* _Problem_
Look through the entries for the line containing "orRaise (takeNibbles n0 n1 n2 n3) fun q =>". Then output that line and every line after it, exactly, to the end.

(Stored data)
——

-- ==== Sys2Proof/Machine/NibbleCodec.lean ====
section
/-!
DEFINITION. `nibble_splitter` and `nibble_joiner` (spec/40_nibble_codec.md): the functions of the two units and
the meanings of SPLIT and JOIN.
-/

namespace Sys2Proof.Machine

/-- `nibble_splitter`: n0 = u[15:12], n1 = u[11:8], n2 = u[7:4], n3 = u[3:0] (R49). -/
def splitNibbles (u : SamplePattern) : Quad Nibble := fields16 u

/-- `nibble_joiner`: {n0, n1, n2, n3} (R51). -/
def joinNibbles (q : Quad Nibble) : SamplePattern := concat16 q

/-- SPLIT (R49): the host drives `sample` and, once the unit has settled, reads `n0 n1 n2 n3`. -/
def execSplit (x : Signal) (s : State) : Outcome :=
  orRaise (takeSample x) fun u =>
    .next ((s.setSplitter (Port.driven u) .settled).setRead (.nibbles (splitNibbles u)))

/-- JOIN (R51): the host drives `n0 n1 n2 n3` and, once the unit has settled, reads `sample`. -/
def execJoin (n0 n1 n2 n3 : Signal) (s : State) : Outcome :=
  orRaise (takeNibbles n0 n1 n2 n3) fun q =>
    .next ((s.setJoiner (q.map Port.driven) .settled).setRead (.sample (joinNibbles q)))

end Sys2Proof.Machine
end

——

* _Solved exercise_
  orRaise (takeNibbles n0 n1 n2 n3) fun q =>
    .next ((s.setJoiner (q.map Port.driven) .settled).setRead (.sample (joinNibbles q)))

end Sys2Proof.Machine
end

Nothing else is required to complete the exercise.